-- ==== Sys2Proof/Machine/Params.lean ====
section
/-!
DEFINITION. The servo kernel's parameters (R273 to R278): the table, where they are stored, how they are read.
-/
namespace Sys2Proof.Machine

/-- Axis `axis`. -/
def State.ax (s : State) (axis : Nat) : AxisState := s.axes.get AxisState.reset axis

/-- Changes an axis. -/
def State.onAx (s : State) (axis : Nat) (f : AxisState → AxisState) : State :=
  { s with axes := s.axes.put AxisState.reset axis (f (s.ax axis)) }

/-- A fault bit is noted for the end of the running period (R284, step 8). -/
def State.noteIf (s : State) (axis : Nat) (b : Bool) (bit : Nat) : State :=
  if b then s.onAx axis fun a => { a with noted := a.noted ||| 2 ^ bit } else s

/-- The parameter formats of R275. -/
inductive ParamFmt where
  | u64 | s64 | sg | pu
deriving DecidableEq, Repr, Inhabited

/-- The Online entry of R277. -/
inductive ParamOnline where
  | yes | no | ro
deriving DecidableEq, Repr, Inhabited

/-- A row of the parameter table; the range of a scaled gain is that of its mantissa, and `nonzero` forbids 0. -/
structure ParamDef where
  number : Nat
  fmt : ParamFmt
  lo : Int
  hi : Int
  nonzero : Bool
  dflt : Int
  online : ParamOnline
deriving DecidableEq, Repr, Inhabited

/-- A row whose value may be 0. -/
def paramRow (number : Nat) (fmt : ParamFmt) (lo hi dflt : Int) (online : ParamOnline) : ParamDef :=
  { number := number, fmt := fmt, lo := lo, hi := hi, nonzero := false, dflt := dflt, online := online }

/-- A scaled gain of at least 0. -/
def gainRow (number : Nat) (dflt : Int) : ParamDef := paramRow number .sg 0 (2 ^ 31 - 1) dflt .yes

/-- A scaled gain other than 0. -/
def scaleRow (number : Nat) : ParamDef :=
  { number := number, fmt := .sg, lo := -(2 ^ 31), hi := 2 ^ 31 - 1, nonzero := true, dflt := 1, online := .no }

/-- A per-unit row, in Q3.28. -/
def puRow (number : Nat) (lo hi dflt : Int) : ParamDef := paramRow number .pu lo hi dflt .yes

/-- Position, velocity and current loops. -/
def paramsLoops : List ParamDef :=
  [paramRow 0x0001 .u64 0 2 0 .ro, paramRow 0x0002 .u64 0 1 0 .no, paramRow 0x0003 .u64 0 31 0 .no,
   gainRow 0x0010 0, gainRow 0x0011 0, gainRow 0x0012 0, paramRow 0x0013 .u64 0 1000000000 0 .yes,
   paramRow 0x0014 .u64 0 (2 ^ 40) 0 .yes,
   gainRow 0x0020 0, gainRow 0x0021 0, gainRow 0x0022 0, paramRow 0x0023 .u64 0 1000000000 0 .yes,
   puRow 0x0024 0 (2 ^ 30) (2 ^ 28), puRow 0x0025 0 (2 ^ 30) (2 ^ 28),
   gainRow 0x0030 0, gainRow 0x0031 0, gainRow 0x0032 0, paramRow 0x0033 .u64 0 1000000000 0 .yes,
   puRow 0x0034 0 (2 ^ 28) (2 ^ 28), puRow 0x0035 0 (2 ^ 28) 255013683, puRow 0x0036 0 (2 ^ 30) (2 ^ 29),
   gainRow 0x0037 1]

/-- Feed-forward, divisors, limits. -/
def paramsLimits : List ParamDef :=
  [gainRow 0x0040 1, gainRow 0x0041 0, puRow 0x0042 (-(2 ^ 30)) (2 ^ 30) 0,
   paramRow 0x0050 .u64 1 16 1 .no, paramRow 0x0051 .u64 1 16 1 .no,
   paramRow 0x0060 .u64 1 (2 ^ 32 - 1) 1 .yes, paramRow 0x0061 .u64 1 (2 ^ 32 - 1) 1 .yes,
   paramRow 0x0062 .u64 1 (2 ^ 32 - 1) 1 .yes, paramRow 0x0063 .u64 1 (2 ^ 32 - 1) 1 .yes,
   paramRow 0x0064 .u64 1 (2 ^ 32 - 1) 1 .yes, paramRow 0x0065 .u64 1 (2 ^ 32 - 1) 1 .yes,
   paramRow 0x0070 .s64 (-(2 ^ 47)) (2 ^ 47 - 1) (-(2 ^ 47)) .yes,
   paramRow 0x0071 .s64 (-(2 ^ 47)) (2 ^ 47 - 1) (2 ^ 47 - 1) .yes,
   paramRow 0x0072 .u64 1 (2 ^ 40) (2 ^ 20) .yes, paramRow 0x0073 .u64 0 (2 ^ 32) 16 .yes,
   paramRow 0x0074 .u64 0 1000000 1000 .yes, paramRow 0x0075 .u64 1 (2 ^ 32 - 1) (2 ^ 32 - 1) .yes]

/-- Trajectory, commutation, samples, overruns, stage times. -/
def paramsOther : List ParamDef :=
  [scaleRow 0x0080, paramRow 0x0081 .s64 (-(2 ^ 47)) (2 ^ 47 - 1) 0 .no, paramRow 0x0082 .u64 2000 100000 8000 .yes,
   paramRow 0x0090 .u64 1 64 4 .no, paramRow 0x0091 .u64 4 (2 ^ 40) 4096 .no,
   paramRow 0x0092 .s64 (-(2 ^ 47)) (2 ^ 47 - 1) 0 .no, paramRow 0x0093 .u64 0 255 0 .no,
   paramRow 0x0094 .u64 0 255 0 .no, paramRow 0x0095 .u64 0 255 0 .no, scaleRow 0x0096,
   paramRow 0x0097 .u64 1 64 4 .yes, paramRow 0x00A0 .u64 1 255 8 .yes, paramRow 0x00A1 .u64 1 255 3 .yes]
    ++ (List.range 24).map fun i => paramRow (0x0180 + i) .u64 0 (2 ^ 64 - 1) 0 .ro

/-- The parameter table of R277. -/
def paramTable : List ParamDef := paramsLoops ++ paramsLimits ++ paramsOther

/-- The row of a parameter number. -/
def paramDef (n : Nat) : Option ParamDef := paramTable.find? fun d => d.number == n

/-- The word of a parameter in the engine's data memory (R273). -/
def paramAddr (axis n : Nat) : Nat := 0x3000 + 0x400 * (axis % 4) + 2 * n

/-- A parameter as stored, 64 bits. -/
def State.param (s : State) (axis n : Nat) : Nat :=
  let m := (s.eng (axisEngine axis)).dmem
  (m.get 0 (paramAddr axis n)).toNat + 2 ^ 32 * (m.get 0 (paramAddr axis n + 1)).toNat

/-- Stores a parameter at once. -/
def State.putParam (s : State) (axis n v : Nat) : State :=
  s.onEng (axisEngine axis) fun e =>
    { e with dmem := (e.dmem.put 0 (paramAddr axis n) (BitVec.ofNat 32 v)).put 0 (paramAddr axis n + 1)
                       (BitVec.ofNat 32 (v / 2 ^ 32)) }

/-- A signed parameter. -/
def State.paramS (s : State) (axis n : Nat) : Int := toS 64 (s.param axis n)

/-- The value of a scaled gain (R275). -/
def sgValue (v : Nat) : Rat := (toS 32 v : Rat) / (2 ^ (bitsOf v 32 6) : Nat)

/-- A scaled gain. -/
def State.gain (s : State) (axis n : Nat) : Rat := sgValue (s.param axis n)

/-- A per-unit parameter (R275). -/
def State.pu (s : State) (axis n : Nat) : Rat := (toS 64 (s.param axis n) : Rat) / (2 ^ 28 : Nat)

/-- `AXIS_KIND` of an axis slot: 0 network, 1 local servo, 2 step. -/
def axisKind (axis : Nat) : Nat := if axis < 192 then 0 else if axis < 224 then 1 else 2

/-- The image binds the axis: it has a parameter set, or is a joint's axis (R15, R16). -/
def CellContent.binds (c : CellContent) (axis : Nat) : Bool :=
  c.axes.contains axis || c.arms.any fun a => a.joints.contains axis

/-- The number that a stored word means in its format; none where an SG word has a bit set in [63:38] (R276). -/
def paramNumber (d : ParamDef) (v : Nat) : Option Int :=
  match d.fmt with
  | .u64 => some v
  | .s64 => some (toS 64 v)
  | .pu => some (toS 64 v)
  | .sg => if bitsOf v 38 26 = 0 then some (toS 32 v) else none

/-- The value lies in its range (R276). -/
def paramInRange (d : ParamDef) (v : Nat) : Bool :=
  match paramNumber d v with
  | some x => decide (d.lo ≤ x ∧ x ≤ d.hi) && !(d.nonzero && x == 0)
  | none => false

/-- The relations that R278 keeps, with `n` changed to `v`. -/
def State.paramsAgree (s : State) (axis n v : Nat) : Bool :=
  let p := fun k => if k = n then v else s.param axis k
  let k := axisEngine axis
  let adc := fun q => axisKind axis != 1 || s.owner 4 (p q % 16) == some k
  decide (toS 64 (p 0x70) < toS 64 (p 0x71)) && decide (p 0x62 ≤ p 0x63) && decide (p 0x65 ≤ p 0x63)
    && (axisKind axis != 0 || decide (p 0x03 < clampN 1 32 (s.get Reg.JCE_TICK_DIV k)))
    && (!(n == 0x93 || n == 0x94 || n == 0x95) || adc n)

/-- The status of an `AXIS_PARAM_SET` (R273, R274, R276 to R278): unknown number, then mode, then value. -/
def State.paramCheck (s : State) (axis n v : Nat) : Nat :=
  match paramDef n with
  | none => Status.E_AXIS_PARAM
  | some d =>
    let online := s.mode.mode == .jog || s.mode.mode == .run
    if d.online = .ro ∨ (d.online = .no ∧ online = true) then Status.E_AXIS_ONLINE
    else if paramInRange d v && s.paramsAgree axis n v then Status.OK
    else Status.E_PARAM

/-- The image gives the parameter a value for each axis: the rows that are not RO (R277). -/
def paramSettable (n : Nat) : Bool :=
  match paramDef n with
  | some d => d.online != .ro
  | none => false

/-- The parameter area of an engine from the installed image (R271): defaults, the stage times of section 0x0007 and the
image's values for the bound slots, 0 for the others. -/
def State.loadParams (s : State) (k : Nat) : State :=
  let s := s.onEng k fun e => { e with dmem := e.dmem.keep fun a => decide (a < 0x3000) }
  match s.cell with
  | none => s
  | some c =>
    (List.range 4).foldl (fun s i =>
      let axis := 4 * k + i
      if CellContent.binds c axis then
        let s := paramTable.foldl (fun s d => s.putParam axis d.number (ofS 64 d.dflt)) s
        let s := s.putParam axis 1 (axisKind axis)
        let s := (c.stageTimes.take 24).zipIdx.foldl (fun s e => s.putParam axis (0x180 + e.2) e.1) s
        (c.axisParams.filter fun q => q.inst == axis && paramSettable q.number).foldl
          (fun s q => s.putParam axis q.number q.value) s
      else s) s

end Sys2Proof.Machine
end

☆ ☆ ☆

_Activity_
Every line in the material above that has the word "puRow" should be copied.

_Response_
def puRow (number : Nat) (lo hi dflt : Int) : ParamDef := paramRow number .pu lo hi dflt .yes
   puRow 0x0024 0 (2 ^ 30) (2 ^ 28), puRow 0x0025 0 (2 ^ 30) (2 ^ 28),
   puRow 0x0034 0 (2 ^ 28) (2 ^ 28), puRow 0x0035 0 (2 ^ 28) 255013683, puRow 0x0036 0 (2 ^ 30) (2 ^ 29),
  [gainRow 0x0040 1, gainRow 0x0041 0, puRow 0x0042 (-(2 ^ 30)) (2 ^ 30) 0,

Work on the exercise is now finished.